# Quick and Easy Rounding Over Fixture



## BobWarfield (May 26, 2008)

Rounding over involves using a pin so you can rotate a workpiece close to a milling cutter to round over one end. As part of my Team Build for a little Elmer Verburg steam engine, I had to round over a bunch of connecting rods on the small end. Here is the fixture I hit on after looking over the bits and pieces in my shop:







Take an unused drill chuck, a v-block, your mill vise, and an upside down twist drill of appropriate pin size. The chuck holds the pin very nicely and at a convenient height for my Kurt vise. I centered the pin on the end mill along the X axis, and positioned Y so I am a little ways back from cutting.
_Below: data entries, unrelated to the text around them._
/-- GROUP records in STARTING or PLAYING end RESTART (R105, RST INTERCOM). -/
def State.endGroupStreams (s : State) : State :=
  s.forEach (List.range 8) fun n s =>
    if (s.stream n).source = .group ∧ (s.stream n).sounding then s.endStream .restart n else s

end Sys2Proof.Machine
end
It pays to keep up with this initial position on your mill dials!






I'm going to use that little bit of aluminum soda can to make sure I don't damage my con rods holding them with the vise grips....






We just clamp the big end using the soda can as protection from the vise grip's serrated jaws...

<continued>


----------



## BobWarfield (May 26, 2008)

Place your workpiece on the pin of the fixture. I am using a 1/4" 4 flute end mill running at my mill's fastest speed...
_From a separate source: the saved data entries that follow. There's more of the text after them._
/-- SHOW_MARK by the lock state (R75 to R79): what the mark makes of the reference, the runs, the lock state and the mark count,
with its SHOW notice, and the mark event handed to the show engine; a mark out of HOLDOVER's window is ignored, and one while
reset is asserted is not seen (R80).
LOCK_EXPIRY and HOLDOVER_WINDOW_CLOSE at a step that brings the step count 16 past the time a mark was due (R77, R78): a
synthesized mark is made and counted, and the step count is 16; the first makes LOCKED HOLDOVER, the 24th makes HOLDOVER FREE,
each with SHOW posted.
A row named by what comes about at an event is that event (the model's choice, log 5). -/
def Obligations.MarksByLockState : Prop :=
  (∀ s : State,
    let c := s.clock
    let i := c.stepCount
    let early : Prop := i + 16 < c.lockedInterval
    let valid : Prop := 800 ≤ i ∧ i ≤ 2000
    let near : Prop := i ≤ c.previousInterval + 4 ∧ c.previousInterval ≤ i + 4
    let run := if ¬ valid then 0 else if c.acquisitionRun ≠ 0 ∧ near then c.acquisitionRun + 1 else 1
    let previous := if valid then i else c.previousInterval
    let counted (c' : ClockUnit) : ClockUnit := { c' with stepCount := 0, markCount := (c.markCount + 1) % 16777216 }
    let ignored : Prop := exec .showMark s = .next s.begun.latch
    let stays (c' : ClockUnit) : Prop :=
      exec .showMark s = .next (State.consider { s.begun with clock := counted c' }).latch
    let moves (c' : ClockUnit) : Prop :=
      exec .showMark s = .next (State.consider (State.post { s.begun with clock := counted c' } .showNotice)).latch
    (s.lines.resetAsserted = true → ignored)
    ∧ (s.lines.resetAsserted = false →
      (c.lock = .free → moves { c with lock := .acquiring, acquisitionRun := 0 })
      ∧ (c.lock = .acquiring → run ≠ 6 → stays { c with acquisitionRun := run, previousInterval := previous })
      ∧ (c.lock = .acquiring → run = 6 → moves { c with
          lock := .locked, lockedInterval := i, acquisitionRun := 0, previousInterval := previous })
      ∧ (c.lock = .locked → ¬ early → stays c)
      ∧ (c.lock = .locked → early → moves { c with lock := .holdover, synthesized := 0 })
      ∧ (c.lock = .holdover → early → ignored)
      ∧ (c.lock = .holdover → ¬ early → moves { c with lock := .locked, synthesized := 0 })))
  ∧ (∀ (s : State) (gap : Nat) (order : Interleave), s.windowCloses = true →
    let e : TimeEvent := .nextStep gap order
    let count (t : State) : Prop := t.clock.markCount = (s.clock.markCount + 1) % 16777216
    (s.clock.lock = .locked → ∃ t : State, exec (.lockExpiry e) s = .next t ∧ t.clock.lock = .holdover
      ∧ t.clock.synthesized = 1 ∧ t.clock.stepCount = 16 ∧ t.clock.lockedInterval = s.clock.lockedInterval ∧ count t
      ∧ t.control.pendingNotices.get 5 = true)
    ∧ (s.clock.lock = .holdover → s.clock.synthesized + 1 ≠ 24 →
      ∃ t : State, exec (.holdoverWindowClose e) s = .next t ∧ t.clock.lock = .holdover
      ∧ t.clock.synthesized = s.clock.synthesized + 1 ∧ t.clock.stepCount = 16
      ∧ t.clock.lockedInterval = s.clock.lockedInterval ∧ count t)
    ∧ (s.clock.lock = .holdover → s.clock.synthesized + 1 = 24 →
      ∃ t : State, exec (.holdoverWindowClose e) s = .next t ∧ t.clock.lock = .free
      ∧ t.clock.synthesized = 0 ∧ t.clock.lockedInterval = s.clock.lockedInterval ∧ count t
      ∧ t.control.pendingNotices.get 5 = true))

/-! ## The panel, the pattern and the watch -/

/-- PANEL_LINE_CHANGE, LINE_STATE_SEEN and ATTENTION_WINDOW_EXPIRY (R136 to R142): a different line state returns the hold count to
0; at the 20th tick it is seen, and the decoder and the alarm go by the tables of R138 to R141; the window of ATTENDED
expires at the tick that takes it from 1 to 0 unless a SOUND or REST is seen at that tick. At any other tick the hold count below
19 rises by one and stays at 20, the window above 1 falls by one in ATTENDED, and the decoder and the alarm stay as they are.
A row named by what comes about at an event is that event (the model's choice, log 5). -/
def Obligations.PanelDecoderByItsTables : Prop :=
  (∀ (s : State) (a b : Bool),
    (a = s.lines.panelA ∧ b = s.lines.panelB → exec (.panelLineChange a b) s = .next s.begun.latch)
    ∧ (¬ (a = s.lines.panelA ∧ b = s.lines.panelB) → exec (.panelLineChange a b) s = .next (State.latch { s.begun with
        lines := { s.lines with panelA := a, panelB := b }, alarm := { s.alarm with holdCount := 0 } })))
  ∧ (∀ (s : State) (e : TimeEvent), s.ticksAt e = true → s.alarm.holdCount = 19 → ∃ t : State,
      exec (.lineStateSeen e) s = .next t ∧ t.alarm.holdCount = 20
      ∧ (let was := s.alarm.state
         let silenced : AlarmState := if was = .sounding then .muster else was
         match s.alarm.decoder, s.lines.panelA, s.lines.panelB with
         | .idle, false, true =>
           t.alarm.decoder = .attended ∧ t.alarm.window = 3000 ∧ t.alarm.state = was
         | .idle, true, false => t.alarm.decoder = .idle ∧ t.alarm.state = silenced
         | .idle, _, _ => t.alarm.decoder = .idle ∧ t.alarm.state = was
         | .attended, false, false =>
           t.alarm.decoder = .latched ∧ t.alarm.window = 0 ∧ t.alarm.state = .sounding ∧ t.alarm.panelAbort = false
             ∧ (was ≠ .sounding → t.alarm.source = some .panel ∧ t.control.pendingNotices.get 0 = true)
             ∧ (was = .sounding → t.alarm.source = s.alarm.source ∧ t.alarm.entryTick = s.alarm.entryTick)
         | .attended, true, true =>
           t.alarm.decoder = .idle ∧ t.alarm.window = 0 ∧ t.alarm.panelAbort = true ∧ t.alarm.state = was
         | .attended, true, false => t.alarm.state = silenced
         | .attended, false, true => t.alarm.state = was
         | .latched, true, true => t.alarm.decoder = .idle ∧ t.alarm.state = was
         | .latched, true, false => t.alarm.decoder = .latched ∧ t.alarm.state = silenced
         | .latched, _, _ => t.alarm.decoder = .latched ∧ t.alarm.state = was))
  ∧ (∀ (s : State) (e : TimeEvent), s.ticksAt e = true → s.alarm.decoder = .attended → s.alarm.window = 1 →
      (s.alarm.holdCount ≠ 19 ∨ s.lines.panelA ≠ s.lines.panelB) → ∃ t : State,
      exec (.attentionWindowExpiry e) s = .next t ∧ t.alarm.decoder = .idle ∧ t.alarm.window = 0
        ∧ t.alarm.panelAbort = true)
  ∧ ∀ (s : State) (e : TimeEvent), s.ticksAt e = true → ∃ t : State, exec (.tick e) s = .next t
      ∧ (s.alarm.holdCount < 20 → t.alarm.holdCount = s.alarm.holdCount + 1)
      ∧ (20 ≤ s.alarm.holdCount → t.alarm.holdCount = s.alarm.holdCount)
      ∧ (s.alarm.decoder = .attended → 1 < s.alarm.window → s.panelRests = true ∨ s.lines.panelA ≠ s.lines.panelB →
        t.alarm.decoder = .attended ∧ t.alarm.window = s.alarm.window - 1)
      ∧ (s.panelRests = true → s.alarm.decoder ≠ .attended →
        t.alarm.decoder = s.alarm.decoder ∧ t.alarm.window = s.alarm.window)
      ∧ (s.panelRests = true → ¬ (s.alarm.decoder = .attended ∧ s.alarm.window ≤ 1) →
        t.alarm.panelAbort = s.alarm.panelAbort)
      ∧ (s.panelRests = true → t.alarm.state = s.alarm.state ∧ t.alarm.source = s.alarm.source
        ∧ t.alarm.entryTick = s.alarm.entryTick)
I work the con rod from right to left because this ensures I am not climb milling. If I go the other way, the end mill tries to suck the work in and also tries to pull it up...






There's the rounded over end. I'll give that little bump near the bottom a little file work to clean it up.
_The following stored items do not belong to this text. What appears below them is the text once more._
/-- Offering a burst inside the control window is writing its words in turn (R5, R22). -/
theorem offerBurst_window {s : State} {window k : Nat} {ws : List WriteWord} (h : s.windowAt window = true)
    (hk : k + ws.length ≤ 1024) (d : WriteWord) :
    s.offerBurst (window + k) ws
      = (List.range ws.length).foldl (fun t j => t.writeWindow (k + j) (ws.getD j d)) s := by
  obtain ⟨a, ha, -, -⟩ := windowAt_anchor h
  have he : examined s.transit.anchor (window + k) ws = false := by simp [examined, ha]
  have hz : (s.burstRegions (window + k) ws.length).zip ws
      = (List.range ws.length).map fun j => (Region.window (k + j), ws.getD j d) := by
    rw [burstRegions_window h hk]
    refine List.ext_getElem (by simp) ?_
    intro i h1 h2
    simp only [List.length_map, List.length_range] at h2
    simp [List.getD_eq_getElem?_getD, List.getElem?_eq_getElem h2]
  simp only [State.offerBurst, he, hz, List.foldl_map, Bool.false_eq_true, if_false]
  rfl

/-- A WRITE the part hears, wholly inside the control window, is offered and queued (R5). -/
theorem passWrite_window {s : State} {a : HostAccess} {k : Nat} {ws : List WriteWord} (h : s.hears a = true)
    (hk : k + ws.length ≤ 1024) (d : WriteWord) :
    s.passWrite a.tag (a.window + k) ws
      = ((List.range ws.length).foldl (fun t j => t.writeWindow (k + j) (ws.getD j d)) s).queued a.tag
          { isWrite := true, addr := a.window + k, count := ws.length } (.write a.tag (a.window + k) ws) := by
  simp only [State.hears, State.accepts, Bool.and_eq_true] at h
  obtain ⟨⟨ho, ht⟩, hw⟩ := h
  have hp : (s.burstRegions (a.window + k) ws.length).any Region.isPinned = false := by
    rw [burstRegions_window hw hk]
    simp [Region.isPinned]
  unfold State.passWrite
  simp only [ho, ht, hp, Bool.not_true, Bool.false_eq_true, if_false]
  rw [offerBurst_window hw hk d]
  rfl

/-- One control window word (R22). -/
theorem writeControl_hears {s : State} {a : HostAccess} {k : Nat} (w : WriteWord) (h : s.hears a = true) (hk : k < 1024) :
    s.writeControl a k w
      = (s.writeWindow k w).queued a.tag { isWrite := true, addr := a.window + k, count := 1 }
          (.write a.tag (a.window + k) [w]) := by
  have := passWrite_window (ws := [w]) h (by simpa using hk) w
  simpa [State.writeControl] using this

/-! ## Table writes -/

/-- A selector word is read back as the selector it was made of (11.5). -/
theorem selectorOf_selectorWord (sel : Selector) (h : sel.index ≤ lastIndex sel.table) :
    selectorOf (selectorWord sel) = some sel := by
  obtain ⟨table, index, mode⟩ := sel
  have hi : index < 2048 := by revert h; cases table <;> simp only [lastIndex] <;> omega
  have f : ∀ t m : Nat, t < 16 → m < 4 →
      field (pack [⟨t, 0, 4⟩, ⟨index, 8, 11⟩, ⟨m, 24, 2⟩]) 0 4 = t ∧
      field (pack [⟨t, 0, 4⟩, ⟨index, 8, 11⟩, ⟨m, 24, 2⟩]) 8 11 = index ∧
      field (pack [⟨t, 0, 4⟩, ⟨index, 8, 11⟩, ⟨m, 24, 2⟩]) 24 2 = m := by
    intro t m ht hm
    unfold field
    rw [toNat_pack]
    simp only [sum_field_cons, sum_field_nil]
    refine ⟨?_, ?_, ?_⟩ <;> omega
  obtain ⟨f1, f2, f3⟩ := f (portTableNumber table) (incModeNumber mode) (by cases table <;> decide)
    (by cases mode <;> decide)
  have g1 : portTableOf (portTableNumber table) = some table := by cases table <;> rfl
  have g2 : incModeOf (incModeNumber mode) = some mode := by cases mode <;> rfl
  have e : ∀ w : Word, field w 0 4 = portTableNumber table → field w 8 11 = index → field w 24 2 = incModeNumber mode →
      selectorOf w = some { table := table, index := index, mode := mode } := by
    intro w h1 h2 h3
    unfold selectorOf
    rw [h1, h2, h3, g1, g2]
    exact if_pos h
  exact e _ f1 f2 f3

/-- A write of the port selector in a table write's burst (R33). -/
theorem select_selectorWord (c : ControlUnit) (sel : Selector) (h : sel.index ≤ lastIndex sel.table) :
    c.select (wholeWord (selectorWord sel)) = { c with selector := sel } := by
  have e : ∀ w : WriteWord, selectorOf w.data = some sel → w.lanes = 15#4 → c.select w = { c with selector := sel } := by
    intro w h1 h2
    unfold ControlUnit.select
    rw [h1]
    exact if_pos h2
  exact e _ (selectorOf_selectorWord sel h) rfl

/-- A table write the part hears: the selector is set, the word is offered to the table's owner, a refusal adds
PORT_REFUSED, the index advances, the burst is queued (R33 to R36). -/
theorem writeTableLanes_hears {s : State} {p : PortAccess} {table : PortTable} {index : Nat} (w : WriteWord)
    (h : s.hears p.host = true) (hi : index ≤ lastIndex table) :
    (s.begun.writeTableLanes p table index w).latch
      = State.afterPort (((s.atPort p table index).offerTable w).getD ((s.atPort p table index).addError .portRefused))
          p table index w := by
  have hb : s.begun.hears p.host = true := h
  have := passWrite_window (k := 17) (ws := portBurst p.mode table index w) hb (by simp [portBurst]) w
  unfold State.writeTableLanes
  rw [this]
  simp only [portBurst, List.length_cons, List.length_nil, List.range_succ, List.range_zero, List.nil_append,
    List.foldl_append, List.foldl_cons, List.foldl_nil, List.getD_cons_zero, List.getD_cons_succ, Nat.zero_add,
    Nat.add_zero]
  have h17 : s.begun.writeWindow 17 (wholeWord (selectorWord { table := table, index := index, mode := p.mode }))
      = s.atPort p table index := by
    have hsel := select_selectorWord s.begun.control { table := table, index := index, mode := p.mode } hi
    simp only [State.writeWindow, hsel]
    rfl
  have h18 : ∀ t : State, t.writeWindow 18 w = t.writePort w := fun t => rfl
  rw [h17, show 17 + 1 = 18 from rfl, h18]
  rfl

/-! ## Command records -/

/-- A whole word replaces what was captured (R25). -/
theorem mergeWord_whole (old data : Word) : mergeWord old (wholeWord data) = data := by
  have h : laneMask 15#4 = BitVec.allOnes 32 := by decide
  unfold mergeWord wholeWord
  simp only [h, BitVec.and_allOnes, BitVec.not_allOnes, BitVec.and_zero, BitVec.or_zero]

/-- The slot with the first `j` words of a record captured. -/
def State.slotLoaded (s : State) (ws : List Word) (j : Nat) : State :=
  { s with control := { s.control with
      captured := Bank.ofFn 16 fun k => if k < j then ws.getD k 0#32 else s.control.captured.get k,
      freshHeader := s.control.freshHeader || decide (0 < j) } }

theorem slotLoaded_header {s : State} {ws : List Word} {j : Nat} (h : 0 < j) :
    (s.slotLoaded ws j).control.header = ws.getD 0 0#32 := by
  unfold State.slotLoaded ControlUnit.header
  simp [h]

/-- Capturing the next word of a record (R25). -/
theorem capture_slotLoaded (s : State) (ws : List Word) (j : Nat) (hj : j < 16) :
    { s.slotLoaded ws j with
        control := (s.slotLoaded ws j).control.capture j (wholeWord (ws.getD j 0#32)) } = s.slotLoaded ws (j + 1) := by
  have hc : (s.slotLoaded ws j).control.capture j (wholeWord (ws.getD j 0#32)) = (s.slotLoaded ws (j + 1)).control := by
    unfold ControlUnit.capture
    rw [mergeWord_whole]
    unfold State.slotLoaded
    simp only [ControlUnit.mk.injEq, and_true]
    refine ⟨Bank.ext_get fun k hk => ?_, ?_⟩
    · rw [Bank.get_set _ _ _ _ hk, Bank.get_ofFn _ _ hk, Bank.get_ofFn _ _ hk]
      by_cases e : j = k
      · subst e; simp
      · rw [if_neg e]
        by_cases l : k < j
        · rw [if_pos l, if_pos (by omega)]
        · rw [if_neg l, if_neg (by omega)]
    · have : ((wholeWord (ws.getD j 0#32)).lanes != 0#4) = true := by simp [wholeWord]
      rw [this]
      cases j <;> simp
  rw [hc]
  rfl

/-- Writing a slot word before the trailer captures it and takes nothing (R26). -/
theorem writeWindow_slotLoaded {s : State} {ws : List Word} {L j : Nat} (hL : L ≤ 14)
    (hh : payloadLengthOf (ws.getD 0 0#32) = L) (hj : j ≤ L) :
    (s.slotLoaded ws j).writeWindow (32 + j) (wholeWord (ws.getD j 0#32)) = s.slotLoaded ws (j + 1) := by
  have h1 : (s.slotLoaded ws j).writeWindow (32 + j) (wholeWord (ws.getD j 0#32))
      = (s.slotLoaded ws j).writeSlot j (wholeWord (ws.getD j 0#32)) := by
    unfold State.writeWindow
    rw [if_neg (by omega), if_neg (by omega), if_neg (by omega), if_pos (by omega)]
    congr 1
    omega
  rw [h1]
  unfold State.writeSlot
  rw [capture_slotLoaded s ws j (by omega)]
  have h2 : (s.slotLoaded ws (j + 1)).control.trailerPosition = L + 1 := by
    unfold ControlUnit.trailerPosition
    rw [slotLoaded_header (Nat.succ_pos j), hh, if_pos hL]
  simp only [h2]
  exact if_neg (by omega)

/-- The words of a record before its trailer. -/
theorem foldl_slotLoaded {s : State} {ws : List Word} {L : Nat} (hL : L ≤ 14)
    (hh : payloadLengthOf (ws.getD 0 0#32) = L) (j : Nat) (hj : j ≤ L + 1) :
    (List.range j).foldl (fun t i => t.writeWindow (32 + i) (wholeWord (ws.getD i 0#32))) s = s.slotLoaded ws j := by
  induction j with
  | zero =>
    have : (s.slotLoaded ws 0) = s := by
      unfold State.slotLoaded
      have e : (Bank.ofFn 16 fun k => if k < 0 then ws.getD k 0#32 else s.control.captured.get k)
          = s.control.captured := Bank.ext_get fun k hk => by rw [Bank.get_ofFn _ _ hk]; simp
      rw [e]
      simp
    rw [this]
    rfl
  | succ j ih =>
    rw [List.range_succ, List.foldl_append, ih (by omega)]
    exact writeWindow_slotLoaded hL hh (by omega)

/-- The trailer is captured and the take happens, on the whole record (R26). -/
theorem writeWindow_trailer {s : State} {ws : List Word} {L : Nat} (hL : L ≤ 14) (hlen : ws.length = L + 2)
    (hh : payloadLengthOf (ws.getD 0 0#32) = L) :
    (s.slotLoaded ws (L + 1)).writeWindow (32 + (L + 1)) (wholeWord (ws.getD (L + 1) 0#32))
      = (let j := (s.slotHolding ws).judgeTake true
         { j.after with control := j.after.control.report (ws.getD 0 0#32) j.result j.error }) := by
  have h1 : (s.slotLoaded ws (L + 1)).writeWindow (32 + (L + 1)) (wholeWord (ws.getD (L + 1) 0#32))
      = (s.slotLoaded ws (L + 1)).writeSlot (L + 1) (wholeWord (ws.getD (L + 1) 0#32)) := by
    unfold State.writeWindow
    rw [if_neg (by omega), if_neg (by omega), if_neg (by omega), if_pos (by omega)]
    congr 1
    omega
  rw [h1]
  unfold State.writeSlot
  rw [capture_slotLoaded s ws (L + 1) (by omega)]
  have h2 : (s.slotLoaded ws (L + 1 + 1)).control.trailerPosition = L + 1 := by
    unfold ControlUnit.trailerPosition
    rw [slotLoaded_header (Nat.succ_pos _), hh, if_pos hL]
  simp only [h2, if_true]
  have h3 : { s.slotLoaded ws (L + 1 + 1) with
      control := { (s.slotLoaded ws (L + 1 + 1)).control with freshHeader := false } } = s.slotHolding ws := by
    unfold State.slotLoaded State.slotHolding
    rw [hlen]
  have h4 : (s.slotLoaded ws (L + 1 + 1)).control.freshHeader = true := by simp [State.slotLoaded]
  unfold State.take
  simp only [h3, h4, slotLoaded_header (Nat.succ_pos (L + 1))]

/-- A record the part hears is captured whole and taken once (R25, R26). -/
theorem writeRecord_hears {s : State} {h : CommandHead} {c : Command} (hs : s.hears h.host = true)
    (hlen : c.payload.length ≤ 14)
    (hh : payloadLengthOf (headerWord c.code h.sequence h.answer c.payload.length) = c.payload.length) :
    (s.begun.writeRecord h c).latch
      = (let j := (s.atTake h c).judgeTake true
         State.afterTake j.after h c j.result j.error) := by
  have hb : s.begun.hears h.host = true := hs
  have hl : (recordWords h c).length = c.payload.length + 2 := by simp [recordWords, withCrc]
  have h0 : (recordWords h c).getD 0 0#32 = headerWord c.code h.sequence h.answer c.payload.length := by
    simp [recordWords, withCrc]
  have hw := passWrite_window (k := 32) (ws := (recordWords h c).map wholeWord) hb
    (by rw [List.length_map, hl]; omega) (wholeWord 0#32)
  have hg : ∀ i, ((recordWords h c).map wholeWord).getD i (wholeWord 0#32) = wholeWord ((recordWords h c).getD i 0#32) := by
    intro i
    rw [List.getD_eq_getElem?_getD, List.getD_eq_getElem?_getD, List.getElem?_map]
    cases (recordWords h c)[i]? <;> rfl
  unfold State.writeRecord
  rw [hw]
  simp only [hg, List.length_map, hl]
  rw [List.range_succ, List.foldl_append, foldl_slotLoaded hlen (by rw [h0, hh]) _ (Nat.le_refl _)]
  rw [List.foldl_cons, List.foldl_nil, writeWindow_trailer hlen hl (by rw [h0, hh])]
  simp only [h0, State.afterTake, List.length_map, hl]
  rfl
I was feeding with Y and cutting perhaps 0.015 - 0.020" per pass. 

The drill chuck sure makes it easy to throw together a rig like this. If I wanted to, I could rig stops pretty easily with some clamp. The vise grips have one side that takes less clearance than the other. It's easier to position the part so that side is down. 

Cheers,

BW


----------



## CrewCab (May 26, 2008)

Thanks Bob, that's a dam good tip 8)

Cheers

Dave


----------



## Powder keg (May 26, 2008)

I like that) Thanks

Wes


----------



## BobWarfield (May 26, 2008)

Having left the chuck on the shelf for quite some time, I'm not thinking it'll be handy for other quick fixtures. I got it cheap on eBay thinking I'd upgrade my drill press chuck, which is junk. I never got to it and will likely now put a keyless on the drill press.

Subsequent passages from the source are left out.